Denn eines haben die streikenden Schüler deutlich gemacht: Weder warme Worte noch Spott werden sie zurück in den Unterricht treiben. Das hat auch Wirtschaftsminister Peter Altmeier (CDU) zu spüren bekommen, der vor den Demonstranten eine Rede halten wollte – und eine Abfuhr erhielt. Er möge doch lieber ins Büro zurückkehren und seine Arbeit machen. Die Kundgebungen wären schließlich hinfällig, wenn er seine politischen Hausaufgaben zuvor richtig gemacht hätte.
Weltweite Jugendbewegung
Dass die Proteste innerhalb weniger Monate zu einer weltumspannenden Jugendbewegung werden konnten, hat viel mit der Klarheit ihrer Botschaft zu tun. Während die mutmaßlichen Folgen des Klimawandels seit Jahren bekannt sind und zunehmend sichtbar werden, verliert sich die Politik in Debatten, langfristigen Maßnahmen oder ignoriert die offensichtlichen Gefahren schlicht. Die Forderungen der Fridays-for-Future-Bewegung sind dagegen unmissverständlich. Die Schüler nehmen die Sache jetzt in die Hand und wollen die Generation ihrer Eltern und Großeltern dazu zwingen, die drängenden Probleme endlich anzugehen.

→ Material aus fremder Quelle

/-- Confirms the provisional fills: their withheld increments are applied now (R74). -/
def confirmFills (s : State) (c : Nat) : State :=
  let s := modCore s c fun x => { setTask x { curTask x with fills := (curTask x).fills.map fun f => { f with provisional := false } } with snap := none }
  landFills s c (getCore s c).task

/-- Cancels the provisional fills: slots freed, counted, the fetch engine back where it stood at the decision point (R74). -/
def cancelRunAhead (s : State) (c : Nat) (n : FetchSnap) : State :=
  let x := getCore s c
  let k := (provisionals x).length
  let t := curTask x
  let s := setCore s c { setTask x { t with fills := t.fills.filter fun f => !f.provisional, fpc := n.fpc, floops := n.floops, nextSlot := n.nextSlot }
                         with snap := none, fetchPast := n.past }
  let s := addF s (coreReg c oCoreRingStatus) 63 32 k
  (List.range 16).foldl (fun s i => setReg s (coreReg c (oCoreAdr + 8 * i)) (n.adrs.getD i 0#64)) s

/-- The redirect confirms the run-ahead: it selects the hinted entry, which is usable and still one of the running task (R74);
at a change of task the outgoing task's run-ahead is cancelled (R64). -/
def confirms (s : State) (c e : Nat) (n : FetchSnap) : Bool :=
  n.hint == e && entryOk s c e && getF s (coreReg c (oCoreEntry + 8 * e)) 9 8 == (getCore s c).task

/-- The redirect takes effect (R61, R62, R64, R74): run-ahead confirmed or cancelled, then the entry's task and word. With
run-ahead confirmed the fetch engine goes on where it is. -/
def redirectTo (s : State) (c e : Nat) : State :=
  let x := getCore s c
  match x.snap with
  | some n =>
    if confirms s c e n then
      let t := curTask x
      let s := enterAt (confirmFills s c) c e x.dpTag
      modCore s c fun y => { setTask y { curTask y with fpc := t.fpc, floops := t.floops } with
        fetchCause := x.fetchCause, fetchDone := x.fetchDone, idxReq := x.idxReq, idxGot := x.idxGot, bgr := x.bgr
        fetchPast := x.fetchPast }
    else enterAt (cancelRunAhead s c n) c e x.dpTag
  | none => enterAt s c e x.dpTag

/-- REDIRECT (R61, R236): the steward's redirect reaches a core in HELD. -/
def execRedirect (c : CoreId) (s : State) : Out :=
  let x := getCore s c
  match x.redirect with
  | some (e, t) =>
    if s.clocksOn && !coreFenced s c && x.mode == .held && decide (t ≤ s.cycle) then
      let lost := match x.snap with | some n => if confirms s c e n then 0 else (provisionals x).length | none => 0
      let s := trace s c 0x04 (some x.arrTag) (e + min lost 31 * 2 ^ 8)
      .next (redirectTo (setCore s c { x with redirect := none }) c e)
    else .next s
  | none => .next s

/-! ## Control flow and the rest (R226) -/

/-- A branch: taken it costs two cycles, and its offset counts words from itself. -/
def stewBranch (p : W32 → W32 → Bool) (s : State) (k : Nat) (w : SWord) : State :=
  modClu s k fun x =>
    if p (sreg x (swRa w)) (sreg x (swRb w)) then
      { x with pc := ((x.pc : Int) + signedOf 14 (swImm w)).emod 4096 |>.toNat, freeAt := s.cycle + 2 }
    else stewNext s 1 x
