/-- A row of the send buffer is gone; the last row of a message completes its MSEND (R283). -/
def sendGone (s : State) (c : Nat) (r : SendRow) : State :=
  modCore s c fun x => { x with
    sendBuf := x.sendBuf.tail, sentAt := some s.cycle
    cmds := if r.beat.last then updFirst (fun k => k.eng == .send && k.issued == r.issued) (fun k => { k with done := true, due := s.cycle }) x.cmds
      else x.cmds }

/-- SEND_ROW_DEPARTURE (R283): the head row departs where the slot grants its direction and a credit is held; on a channel
that has met a fence it is discarded (R304). -/
def execSendRowDeparture (c : CoreId) (s : State) : Out :=
  if !meshRuns s || coreFenced s c || (getCore s c).sentAt == some s.cycle then .next s
  else match sendHead s c with
    | none => .next s
    | some r =>
      let ch := r.beat.sendChan
      let st := chStat c ch
      if getB s st 63 then
        .next (sendGone (if r.beat.last then addF s (chMsg c ch) 31 0 1 else s) c r)
      else if slotDest s c 4 s.cycle = chDir s c ch + 1 ∧ 0 < getF s st 39 34 then
        let s' := setF s st 39 34 (getF s st 39 34 - 1)
        let s' := if r.beat.last then addF (addF s' (chMsg c ch) 63 32 1) st 7 0 1 else s'
        .next (leaveBy (sendGone s' c r) c (chDir s c ch) s.cycle r.beat)
      else .next s

/-! ## Routers (R277 to R279, R285, R304) -/

/-- The next beat at an input of a core. -/
def inputBeat (s : State) (c dir : Nat) : Option InBeat :=
  (getCore s c).inb.find? fun b => b.dir == dir && decide (b.cy ≤ s.cycle)

/-- A beat enters an arrival queue; a full queue discards it, and its credit goes back (R285, R287). -/
def arriveBeat (s : State) (c dir cy : Nat) (b : MBeat) : State :=
  let q := (getCore s c).aq.getD dir []
  if 32 ≤ q.length then
    let s := returnCredit s b cy false
    let s := if b.dst = c then setF s (chStat c b.dstChan) 58 58 1 else s
    meshError s c 4 b.dstChan b.src b.tag
  else modCore s c fun x => { x with aq := x.aq.set dir (q ++ [⟨b, cy⟩]) }

/-- ROUTER_BEAT (R279): the next beat at an input is forwarded, delivered or discarded by the slot entry of its cycle.
`upset` says that an error on the link has spoilt it, which its check bits show. A beat that has come over a field edge is
read out of the crossing FIFO, whose check comes first (R286). -/
def execRouterBeat (c : CoreId) (dir : Fin 4) (upset : Bool) (s : State) : Out :=
  if !meshRuns s then .next s
  else match inputBeat s c dir with
    | none => .next s
    | some i =>
      let b := { i.beat with ok := i.beat.ok && !upset }
      match readCheck s c dir with
      | (false, s) => .next s
      | (true, s) =>
      let s := modCore s c fun x => { x with inb := dropOne i x.inb }
      if coreFenced s c then .next (returnCredit s b i.cy true)
      else match slotDest s c dir i.cy with
        | 1 => .next (leaveBy s c 0 i.cy b)
        | 2 => .next (leaveBy s c 1 i.cy b)
        | 3 => .next (leaveBy s c 2 i.cy b)
        | 4 => .next (leaveBy s c 3 i.cy b)
        | 5 => .next (arriveBeat s c dir i.cy b)
        | _ => .next (meshError s c 2 b.dstChan b.src b.tag)

/-- CREDIT_RETURN (R284, R304): a credit whose cycle has come is usable at its sender again; a cut port's notice marks the
channel. -/
def execCreditReturn (c : CoreId) (s : State) : Out :=
  if !meshRuns s then .next s
  else match (getCore s c).credIn.find? fun k => decide (k.at_ ≤ s.cycle) with
    | none => .next s
    | some k =>
      let s := modCore s c fun x => { x with credIn := dropOne k x.credIn }
      let st := chStat c k.chan
      let s := setF s st 39 34 (min 32 (getF s st 39 34 + 1))
      .next (if k.cut then setF s st 63 63 1 else s)

/-! ## Lander (R287 to R290) -/

/-- A message is discarded: counted in drops of its receive channel, and its error bit set (R289). -/
def dropMessage (s : State) (c ch bit : Nat) : State :=
  setF (if chanRole s c ch = 2 ∨ chanRole s c ch = 3 then addF s (chMsg c ch) 31 0 1 else s) (chStat c ch) bit bit 1

/-- The checks of a message's first row (R289): what they leave, and whether the message lands. -/
def checkFirst (s : State) (c : Nat) (b : MBeat) : Bool × State :=
  if !b.ok then (false, meshError (dropMessage s c b.dstChan 61) c 1 b.dstChan b.src b.tag)
  else if b.dst ≠ c ∨ ¬ (chanRole s c b.dstChan = 2 ∨ chanRole s c b.dstChan = 3) then
    (false, meshError (dropMessage s c b.dstChan 60) c 2 b.dstChan b.src b.tag)
  else if b.gen ≠ getF s (coreReg c oCoreCtrStatus) 19 16 then
    let s := dropMessage s c b.dstChan 62
    let s := trace s c 0x08 (some b.tag) (b.dstChan + b.gen * 2 ^ 8 + b.src * 2 ^ 20)
    (false, queueFault s (fieldOfCore c)
      (coreEvent s c .staleMessage b.tag (b.dstChan * 2 ^ 50 + b.src * 2 ^ 20 + b.gen) (c * 64 + b.dstChan)))
  else (true, s)

/-- LANDER_TAKE (R288, R289): a free lane takes the eligible message and checks its first row; lane 0 chooses first. -/
def execLanderTake (c : CoreId) (lane : Fin 2) (s : State) : Out :=
  let first := lane.val = 1 && laneIdle s c 0 && (takeDir s c 0).isSome
  if !meshRuns s || coreFenced s c || !laneIdle s c lane || first then .next s
  else match takeDir s c lane with
    | none => .next s
    | some d => match queueHead s c d with
      | none => .next s
      | some b =>
        let (ok, s) := checkFirst s c b
        let plain := chanRole s c b.dstChan = 2 || roundTaken s c b.dstChan == 0
        .next (modCore s c fun x => { x with lanes := x.lanes.set lane (some ⟨d, b.dstChan, 0, s.cycle, !ok, plain, []⟩) })

/-- A row leaves its queue: its credit goes back, and the lane is free after the message's last row. -/
def rowLeaves (s : State) (c lane : Nat) (l : Lane) (b : MBeat) : State :=
  let s := returnCredit s b s.cycle false
  modCore s c fun x => { x with
    aq := x.aq.set l.dir (x.aq.getD l.dir []).tail
    lanes := x.lanes.set lane (if b.last then none else some { l with rows := l.rows + 1, next := s.cycle + 1 })
    laneFree := if b.last then x.laneFree.set lane (s.cycle + 1) else x.laneFree
    laneLast := if b.last then x.laneLast.set lane l.chan else x.laneLast }

/-- A plain channel's message has landed (R293). -/
def plainDone (s : State) (c ch n : Nat) (b : MBeat) : State :=
  let st := chStat c ch
  let s := addF s (chMsg c ch) 63 32 1
  let s := setF s st 29 21 ((getF s st 29 21 + n) % chSize s c ch)
  let s := addF s st 7 0 1
  let s := trace s c 0x07 (some b.tag) (ch + n % 64 * 2 ^ 8 + b.src * 2 ^ 20)
  ctrBump s c (chCtr s c ch) 1

/-- A combining channel's message has landed: the round's count, and the counter when the round is full (R294). -/
def roundDone (s : State) (c ch : Nat) : State :=
  let st := chStat c ch
  let s := addF s (chMsg c ch) 63 32 1
  let n := getF s st 7 0 + 1
  if n = chN s c ch then ctrBump (setF s st 7 0 0) c (chCtr s c ch) 1 else setF s st 7 0 n

/-- The rest of a message is discarded from this row on (R289). -/
def failRow (s : State) (c lane : Nat) (l : Lane) (b : MBeat) (kind bit : Nat) : State :=
  let s := meshError (dropMessage s c l.chan bit) c kind l.chan b.src b.tag
  rowLeaves s c lane { l with drop := true } b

Wir erwarten von Politikern und allen anderen Entscheidungsträgern, sich bedingungslos für den Klimaschutz einzusetzen
Jakob
Um ihre Ziele durchzusetzen, organisieren sich die jungen Menschen weltweit vor allem über Messenger-Dienste wie WhatsApp und Telegram. In Deutschland ist Jakob Blasel (18) aus Kronshagen an der Spitze der Bewegung dabei. Der angehende Abiturient gehört mit der Göttinger Studentin Luisa Neubauer (22) und dem Schüler Linus Steinmetz (15) zur den Hauptorganisatoren der Schülerstreiks in Deutschland. „Wir erwarten von Politikern und allen anderen Entscheidungsträgern, sich bedingungslos für den Klimaschutz einzusetzen“, sagte Jakob. Gemeinsam mit seinen Mitstreitern will er die Proteste fortsetzen „bis endlich gehandelt wird und bis es einen verbindlichen Klimaschutzplan gibt, dessen Ziele auch eingehalten werden.“
Alles nur für einen freien Vormittag?
Obwohl die Gefahren des Klimawandels mittlerweile weiten Teilen der Gesellschaft bewusst sind, wird die Debatte über Fridays for Future oft an einer Frage festgemacht: Dürfen die jungen Menschen vom Unterricht fernbleiben, um für ihre politischen Ziele zu streiken? Die rechtliche Antwort hat Landesbildungsministerin Karin Prien (CDU) für die Schüler in Schleswig-Holstein bereits gegeben: Wer streikt, fehlt unentschuldigt. Eine verständliche Entscheidung für die oberste Bildungsverantwortliche im Land. Aber welchen Wert hätten die Proteste ohne den Regelbruch? Braucht wirksamer Widerstand vielleicht ein gewisses Maß an Ungehorsam? Zumindest ist die Debatte über die Schulpflicht geeignet, die eigentliche Diskussion um den Klimawandel zu überlagern: Wer darüber streitet, ob das Fernbleiben vom Unterricht gerechtfertigt ist, muss sich inhaltlich nicht mit dem Kernproblem befassen.
Sie machen das nicht nur für einen freien Vormittag: Schüler bei der Fridays-for-Future-Demo in Berlin.
Doch gerade für Politiker könnte es sich als Bumerang erweisen, wenn sie die Protestbewegung auf eine Frage des Schulrechts reduzieren. Wer annimmt, dass sich die streikenden Schüler unter dem Deckmantel des Klimaschutzes einen freien Vormittag erschleichen wollen, unterschätzt die Energie der Fridays-for-Future-Bewegung. Offenbar erkennt gerade eine Generation, dass sie es selbst in die Hand nehmen muss, die globale Herausforderung des Klimawandels in den Fokus zu rücken. Und hier liegt auch das Potential, das Fridays-for-Future zu einer prägenden Initiative dieser Zeit machen könnte: Es betrifft jeden Einzelnen – aber die Jungen ganz besonders.